The invention relates to an electronic device, in particular to an electronic device with light effect.

With the diversification of electronic device applications, users' demand for electronic devices has not only ended with their own operational performance. Therefore, there are electronic devices on the market that configure light effects on the surface to meet the needs of various users.

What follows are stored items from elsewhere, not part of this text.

/-- The access becomes pending at its bridge (R351). -/
def State.hold (s : State) (inBand : Bool) (r : Acc) (write : Bool) (req : Option (SessId × BitVec 16 × Word)) (dap : Bool) : State :=
  match r.stop with
  | none => s
  | some (a, d) =>
    let p : Pend := { dom := d, addr := BitVec.ofNat 32 a, write, vals := r.vals, left := r.left, got := r.got, uns := r.uns, req, dap, since := s.now }
    s.modClk fun c =>
      if inBand then { c with ib := some p, ibDom := d, paddr1 := p.addr } else { c with smb := some p, smbDom := d, paddr0 := p.addr }

/-! ### In band (R404, R405) -/

/-- FLAGS of a response to a request that is performed again (Table 2.7). -/
def Req.flags (q : Req) : Byte := flagsOf false false q.replay false false false

/-- The answer to a MGMT_READ. -/
def State.mgmtData (s : State) (x : SessId) (q : Req) (st : Byte) (got : List Word) (uns : List Bool) : State :=
  if st = stOk then
    s.respond x q.rq.hdr.seq
      { opcode := opData, status := st, flags := q.flags, count := q.rq.hdr.count
        addr := BitVec.ofNat 64 ((uns.zipIdx.map fun e => bit e.2 e.1).sum) }
      (got.flatMap fun v => leBytes 4 v.toNat)
  else s.respond x q.rq.hdr.seq { opcode := opData, status := st, flags := q.flags, count := q.rq.hdr.count }

/-- A management request that ends with a status other than OK. -/
def State.mgmtFails (s : State) (x : SessId) (q : Req) (st : Byte) : State :=
  if q.rq.hdr.opcode = opMgmtRead then s.mgmtData x q st [] [] else s.ack x q.rq st

/-- The values a MGMT_WRITE carries, each little-endian (R9). -/
def mgmtVals (r : Rq) : List Word :=
  (List.range (r.hdr.count.toNat + 1)).map fun i => BitVec.ofNat 32 (ofLe (slice r.payload (4 * i) 4))

/-- The admin registers that a write of values from `a` on writes (R117). -/
def adminOf (a : Nat) (vals : List Word) : List (RegionId × Writes) :=
  if a / 0x10000 = 0x11 then vals.zipIdx.filterMap fun e => adminWrites (a + 4 * e.2 - 0x110000) e.1 else []

/-- The writes of one step together. -/
def joinWrites (l : List (RegionId × Writes)) : Writes :=
  l.foldl (fun w e => { base := e.2.base.or w.base, size := e.2.size.or w.size, ctl := e.2.ctl.or w.ctl }) {}

/-- A request's place at the home tile. -/
def State.setReq (s : State) (x : SessId) (seq : Word) (f : Req → Req) : State :=
  s.modSes x fun S => { S with reqs := S.reqs.map fun q => if q.rq.hdr.seq = seq then f q else q }

/-- An access through the in-band bridge has run, wholly or up to a stopped clock. The ACK of a write of the user area waits for
its commit (R381); one whose effect ends the session is not sent (R405). -/
def State.mgmtRan (s : State) (x : SessId) (e : BitVec 16) (seq : Word) (write : Bool) (r : Acc) : State :=
  match r.stop with
  | some _ => (s.setReq x seq fun q => { q with st := .bridge }).hold true r write (some (x, e, seq)) false
  | none =>
    match s.reqOf x e seq with
    | none => s
    | some q =>
      if write then
        if s.ldg.waits fun d => decide (d = .ackReq x e seq) then s.setReq x seq fun q => { q with st := .ledger }
        else if s.clk.warmReq.isSome then s
        else s.ack x q.rq stOk
      else s.mgmtData x q stOk r.got r.uns

/-- A management request reaches the in-band bridge. -/
def State.mgmt (s : State) (x : SessId) (q : Req) : State :=
  let h := q.rq.hdr
  let e := (s.ses x).epoch
  let a := h.addr.toNat
  let k := h.count.toNat + 1
  let write := decide (h.opcode = opMgmtWrite)
  if s.clk.ib.isSome ∧ inClk a = false then
    s.respond x h.seq { opcode := opNak, status := stBusy, flags := q.flags, aux := h.seq, count := h.count }
  else if 2 ^ 32 ≤ a then s.mgmtFails x q stRange
  else match verdict .inBand write a k with
    | .range => s.mgmtFails x q stRange
    | .denied => s.mgmtFails x q stDenied
    | .ok =>
      if write then
        match adminOf a (mgmtVals q.rq) with
        | [] =>
          let (r, s) := State.writeAll [.ackReq x e h.seq] (mgmtVals q.rq) a s
          s.mgmtRan x e h.seq true r
        | (r, w) :: l =>
          let base := 0x110100 + 0x20 * r.val
          if a < base ∨ base + 0x20 < a + 4 * k then s.mgmtFails x q stRange
          else match s.adminStep r x (joinWrites ((r, w) :: l)) (BitVec.ofNat 32 a) h.count.toNat (some (x, e, h.seq)) with
            | (s, some st) => s.mgmtFails x q st
            | (s, none) => s.setReq x h.seq fun q => { q with st := .ledger }
      else
        let (r, s) := s.readOn 1 k a {}
        s.mgmtRan x e h.seq false r

/-- An access of session `x` that has passed the bridge has yet to take effect: a write of the user area, or an admin step
(R404; log 97). -/
def State.effectPends (s : State) (x : SessId) : Bool :=
  s.ldg.waits (fun d => match d with | .ackReq y _ _ => decide (y = x) | _ => false) ||
  (List.finRange 16).any fun r => s.rgnBusy r && (s.rgn r).acts.any fun a => match a.req with
    | some (y, _, _) => decide (y = x)
    | none => false

/-- A management request comes to the bridge: those of a session take effect in its host sequence order (R404). -/
def State.mgmtArrives (s : State) (x : SessId) (q : Req) : State :=
  if ((s.ses x).reqs.any fun p => decide (p.st = .queued)) || s.effectPends x then
    s.setReq x q.rq.hdr.seq fun p => { p with st := .queued }
  else s.mgmt x q

/-- Management requests of a session that waited go on, in order. -/
def State.bridgeN : Nat → SessId → State → State
  | 0, _, s => s
  | n + 1, x, s =>
    match (s.ses x).reqs.find? fun q => decide (q.st = .queued) with
    | none => s
    | some q =>
      if s.effectPends x || decide ((s.ses x).st ≠ .live) then s
      else State.bridgeN n x ((s.setReq x q.rq.hdr.seq fun p => { p with st := .armed }).mgmt x { q with st := .armed })

/-! ### The SMBus target (R397 to R403) -/

/-- SMBus status (Table 16.5). -/
def smOk : Byte := 0
def smUnsettled : Byte := 1
def smRange : Byte := 2
def smDenied : Byte := 3
def smAborted : Byte := 4
def smPec : Byte := 5
def smFormat : Byte := 6
def smTimedOut : Byte := 7

/-- The target answers: VGPIO is on and RESET_N is high (R401), and no boundary-scan instruction has taken its pins (R407). -/
def State.smbUp (s : State) : Bool := s.bankUp && decide (s.dbg.pins = 0)

/-- An answer: bytes returned, and whether the transaction was acknowledged. -/
def State.smbSay (s : State) (acked : Bool) (bytes : List Byte) : State :=
  { s with smb := { s.smb with acked, reply := bytes } }
/-- The transaction's status. -/
def State.smbStatus (s : State) (st : Byte) : State := { s with smb := { s.smb with status := st } }

/-- The target's address byte: 0b11011, SMB_ADDR, and a 0 in the place of the direction bit (R397; log 33). -/
def State.smbAddress (s : State) : Byte := BitVec.ofNat 8 (0xD8 + 2 * s.smb.addr.toNat)

/-- The bytes of a read, with the Packet Error Code that the target supplies where the controller clocks one more byte (R397): over the
address, the command code, the address again with its direction bit, and the bytes returned (Table 16.6; log 157). -/
def State.withPec (s : State) (code : Byte) (l : List Byte) : List Byte :=
  l ++ [crc8 ([s.smbAddress, code, s.smbAddress + 1] ++ l)]

/-- The bytes of a REG_READ. -/
def readBytes (st : Byte) (vals : List Word) : List Byte :=
  [BitVec.ofNat 8 (1 + 4 * vals.length), st] ++ vals.flatMap fun v => leBytes 4 v.toNat

/-- `n` free values, each a register wide (log 1). -/
def State.drawWords : Nat → State → List Word × State
  | 0, s => ([], s)
  | n + 1, s =>
    let (v, s) := s.draw 32
    let (l, s) := State.drawWords n s
    (v :: l, s)

/-- An access of the SMBus target completes. -/
def State.smbDone (s : State) (write : Bool) (st : Byte) (got : List Word) : State :=
  (s.smbStatus st).smbSay true (if write then [] else s.withPec 0x22 (readBytes st got))

/-- The status of a completed access: UNSETTLED where some value was. -/
def readStatus (uns : List Bool) : Byte := if uns.any id then smUnsettled else smOk

/-- REG_WRITE (Table 16.4). -/
def State.regWrite (s : State) (w : SmbWrite) : State :=
  let a := ofLe (slice w.data 0 4)
  let k := (w.count.toNat - 4) / 4
  if s.smbUp = false ∨ s.ldg.recalling = true then s.smbSay false []
  else if w.count.toNat % 4 ≠ 0 ∨ w.count.toNat < 8 ∨ 36 < w.count.toNat ∨ w.data.length ≠ w.count.toNat then
    (s.smbStatus smFormat).smbSay false []
  else if w.pec = some false then (s.smbStatus smPec).smbSay false []
  else if s.clk.smb.isSome ∧ inClk a = false then s.smbSay false []
  else match verdict .smb true a k with
    | .range => s.smbDone true smRange []
    | .denied => s.smbDone true smDenied []
    | .ok =>
      let vals := (List.range k).map fun i => BitVec.ofNat 32 (ofLe (slice w.data (4 + 4 * i) 4))
      let (r, s) := State.writeAll [.smbAck] vals a s
      if r.stop.isSome then
        let s := (s.hold false r true none false).smbSay true []
        { s with smb := { s.smb with stretch := some s.now } }
      -- the acknowledge of a write of the user area waits for its commit (R381)
      else if s.ldg.waits fun d => decide (d = .smbAck) then { s with smb := { s.smb with stretch := some s.now } }
      else s.smbDone true smOk []

/-- READ_SET. -/
def State.readSet (s : State) (w : SmbWrite) : State :=
  let k := ofLe (slice w.data 4 1)
  if s.smbUp = false ∨ s.ldg.recalling = true then s.smbSay false []
  else if w.count ≠ 5 ∨ w.data.length ≠ 5 ∨ k = 0 ∨ 8 < k then (s.smbStatus smFormat).smbSay false []
  else if w.pec = some false then (s.smbStatus smPec).smbSay false []
  else ({ s with smb := { s.smb with set := some (BitVec.ofNat 32 (ofLe (slice w.data 0 4)), k) } } : State).smbSay true []

/-- A Block Write is taken by its command code (Table 16.4); a code that names no Block Write is not acknowledged (R398). -/
def State.blockWrite (s : State) (w : SmbWrite) : State :=
  if w.code = 0x20 then s.regWrite w
  else if w.code = 0x21 then s.readSet w
  else if s.smbUp = false ∨ s.ldg.recalling = true then s.smbSay false []
  else (s.smbStatus smFormat).smbSay false []

/-- REG_READ. -/
def State.regRead (s : State) : State :=
  if s.smbUp = false ∨ s.ldg.recalling = true then s.smbSay false []
  else match s.smb.set with
    | none => (s.smbStatus smFormat).smbSay false []
    | some (addr, k) =>
      let a := addr.toNat
      if s.clk.smb.isSome ∧ inClk a = false then s.smbSay false []
      else match verdict .smb false a k with
        | .ok =>
          let (r, s) := s.readOn 0 k a {}
          if r.stop.isSome then
            let s := (s.hold false r false none false).smbSay true []
            { s with smb := { s.smb with stretch := some s.now } }
          else s.smbDone false (readStatus r.uns) r.got
        | _ =>
          let (vals, s) := State.drawWords k s
          s.smbDone false smRange vals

Generally, an electronic device with a light effect on the surface is usually provided with a plurality of light-emitting holes in the casing, and a plurality of light sources corresponding to the number of light-emitting holes are provided inside the electronic device to emit light toward each light-emitting hole. When in use, the light can be imaged through the control of each light source, and different light effects can be generated accordingly. However, the imaging quality of imaging with light depends on the distribution density of the outgoing light. When the outgoing light density is too low, the quality of imaging with light is not good. Therefore, when the electronic device increases the density and number of light exit holes in order to improve the imaging quality of light, the number of light sources must also increase accordingly. As a result, the cost of the electronic device is increased, and the increase in the number of light sources also relatively increases the possibility of overheating inside the electronic device.

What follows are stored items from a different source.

-- ==== Sys2Proof/Machine/Gate.lean ====
section
/-! DEFINITION. What the meanings of the commands share: when a command is enabled, which register address it reaches, and what
follows when a tile leaves service (R2, R26, R316, R345, R396; log 25). -/

namespace Sys2Proof.Machine

/-- The answer of a command. -/
abbrev Out := Host.Outcome State Fault Refusal

/-- The next state of a command that acts where `b` holds and the device is powered; an event that cannot happen in a state
leaves it as it is (log 35). -/
def State.doIf (s : State) (b : Bool) (f : State → State) : Out := .next (if s.powered && b then f s else s)

/-- The same for a command that names a stratum, page or group: one that the spec says does not exist faults. -/
def State.doPlace (s : State) (n limit : Nat) (b : Bool) (f : State → State) : Out :=
  if limit ≤ n then .fault (.noSuchPlace n) else s.doIf b f

/-- Address of a register of a tile, and of a port, by its offset (Tables 16.2 and 16.3). -/
def tileAddr (t : TileId) (o : Nat) : Nat := 0x1000000 + 0x100000 * t.val + o
def portAddr (p : PortId) (o : Nat) : Nat := tileAddr (portTile p) (0x10000 + 0x8000 * (p.val % 2) + o)

/-- A register that is fitted and whose clock runs: a write of it takes effect (R2, R345, R396). -/
def State.reach (s : State) (a : Nat) : Bool := match blockOf a with
  | some (b, o) => decide (a % 4 = 0) && s.blockFitted b && s.regRuns b o
  | none => false

/-- A write of a register by a command. -/
def State.writeAt (s : State) (a : Nat) (v : Word) : State := match blockOf a with
  | some (b, o) => s.writeReg b o v
  | none => s

/-- A tile whose cells and staging have gone, or that is being drained. -/
def State.gone (s : State) (t : TileId) : Bool :=
  !(s.coreOn t && s.sramOn t && s.mioOn t) || (s.tile t).ctl.draining ||
  decide ((s.tile t).ctl.st = .stopped ∨ (s.tile t).ctl.st = .out)

/-- After a command: requests that touch a tile which has left service by it complete with OFFLINE (R26, log 25), and every
session goes on as far as it can. -/
def State.after (s s' : State) : State :=
  (s'.fitted.foldl (fun s' t => if !s.gone t && s'.gone t then s'.offlineTile t else s') s').settleAll

/-- One core cycle passes with no command (R7, R308; log 35): the performance counters of every tile see it. -/
def State.idle (s : State) : State := s.fitted.foldl State.pmcCycle { s with now := s.now + 1 }

/-- A command that may take tiles out of service. -/
def State.doAll (s : State) (b : Bool) (f : State → State) : Out := s.doIf b fun s => s.after (f s)

end Sys2Proof.Machine
end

This case provides an electronic device including a housing, a light guide structure and a light source. The casing has two first perforations and two second perforations, a first section between the two first perforations, and a second section between the two second perforations, the length of the first section is less than the length of the second section , The first section and the second section are interlaced at the intersection. The light guide structure is disposed on one side of the casing and includes a light guide layer, a diffusion layer, and a light adjustment layer. The light guide layer has a light-transmitting portion and a light-shielding portion. The position of the light-transmitting portion corresponds to the positions of the first section and the second section. The portion other than the light-transmitting portion is a light-shielding portion, and the light-transmitting portion has a first light transmittance. The diffusion layer is provided at a position corresponding to the light-transmitting portion. The light adjustment layer is disposed at a position corresponding to the first section, the light adjustment layer has a second light transmittance, and the second light transmittance is less than the first light transmittance. The light source is disposed on one side of the light guide structure and corresponds to the position of the intersection point. The light emitted by the light source passes through the light guide structure and the intersection point, and is emitted from the two first through holes and the two second through holes along the light-transmitting portion, respectively.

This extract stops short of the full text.